What you should do: Your output should be the line with "if t.ttype = 5" followed by every remaining line of the entries, reproduced exactly.

Collected data entries:
/-- Issues a completion on the port that carried the request (R314, R319), or on the surviving port after a failover
(R320). A STATE_CONFLICT is counted. -/
def Chip.answerAt (c : Chip) (s q : Nat) (tag : Byte) (status : Nat) (last : Bool := true) (word state : Nat := 0)
    (data : List Word := []) : Chip :=
  let f := cplFrame tag last word state status s data
  let c := if (c.port q).redirect then c.enqueue (1 - q) f else c.enqueue q f
  if status = 1 then (c.cntUp 0x00010024).count 292 else c
/-- A completion whose s is the number given last before it is issued (R314). -/
def Chip.answer (c : Chip) (q : Nat) (tag : Byte) (status : Nat) (last : Bool := true) (word state : Nat := 0)
    (data : List Word := []) : Chip := c.answerAt c.lastSeq q tag status last word state data
/-- The final completion of a request: its tag is free again. -/
def Chip.replyAt (c : Chip) (s q : Nat) (tag : Byte) (status : Nat) (word state : Nat := 0)
    (data : List Word := []) : Chip :=
  (c.answerAt s q tag status true word state data).updPort q
    (fun p => { p with tags := p.tags.erase tag.toNat })
/-- The final completion of a request, with the s of its issue. -/
def Chip.reply (c : Chip) (q : Nat) (tag : Byte) (status : Nat) (word state : Nat := 0)
    (data : List Word := []) : Chip :=
  c.replyAt c.lastSeq q tag status word state data

/-- What R313 refuses of a request before anything else: LENGTH_ERROR, then BAD_OPERAND, ADDR_ERROR beyond LPDDR5X
(R314). -/
def Chip.txnFault (c : Chip) (t : Txn) : Option Nat :=
  let n := t.tlen.toNat
  let words := t.data.length
  match t.ttype.toNat with
  | 0x01 => if n = 0 ∨ 64 < n then some 5 else if t.param ≠ 0 ∨ words ≠ n then some 2 else none
  | 0x02 => if n = 0 ∨ 64 < n then some 5 else if t.param ≠ 0 ∨ words ≠ 0 then some 2 else none
  | 0x03 =>
    if n ∉ [128, 256, 384, 512] then some 5
    else if t.param ≠ 0 ∨ t.addr.toNat % 128 ≠ 0 ∨ 4 * words ≠ n then some 2
    else if t.addr.toNat + n > c.memBytes then some 4 else none
  | 0x04 =>
    if n = 0 ∨ 8192 < n then some 5
    else if t.param ≠ 0 ∨ t.addr.toNat % 128 ≠ 0 ∨ words ≠ 0 then some 2
    else if t.addr.toNat + 128 * n > c.memBytes then some 4 else none
  | 0x05 => if n ≠ 64 then some 5 else if t.param ≠ 0 ∨ t.addr ≠ 0 ∨ words ≠ 16 then some 2 else none
  | 0x06 => if n ≠ 0 then some 5 else if 15 < t.param.toNat ∨ words ≠ 0 then some 2 else none
  | _ => some 2

/-- TAG_IN_USE (R314): the request is not executed; the tag stays with its owner. -/
def Chip.tagInUse (c : Chip) (q : Nat) (tag : Byte) (data : List Word := []) : Chip :=
  ((c.answer q tag 8 true 0 0 data).cntUp (portB q + 0x02C)).guardReject

/-- A request with a fault of R313 completes with its status; LENGTH_ERROR and BAD_OPERAND are input-guard rejections
(R398). -/
def Chip.badTxn (c : Chip) (q : Nat) (tag : Byte) (st : Nat) (data : List Word := []) : Chip :=
  let c := c.reply q tag st 0 0 data
  if st = 4 then c else c.guardReject
/-- Result values of a CMD that is refused: the CMD_ID of its descriptor, and zeros; nothing for other requests (R314, R368). -/
def refusedData (t : Txn) : List Word :=
  if t.ttype = 5 then ((t.data.drop 2).take 2 ++ List.replicate 2 0).take 2 ++ List.replicate 6 0 else []

/-- Completions that wait to leave hold every request buffer of the port (R309, R311; DEDUCED, log entry 7). -/
def PortLink.heldUp (p : PortLink) : Bool := decide (64 ≤ p.ready.countP (fun f => f.cls = 2))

Response to the task:
  if t.ttype = 5 then ((t.data.drop 2).take 2 ++ List.replicate 2 0).take 2 ++ List.replicate 6 0 else []

/-- Completions that wait to leave hold every request buffer of the port (R309, R311; DEDUCED, log entry 7). -/
def PortLink.heldUp (p : PortLink) : Bool := decide (64 ≤ p.ready.countP (fun f => f.cls = 2))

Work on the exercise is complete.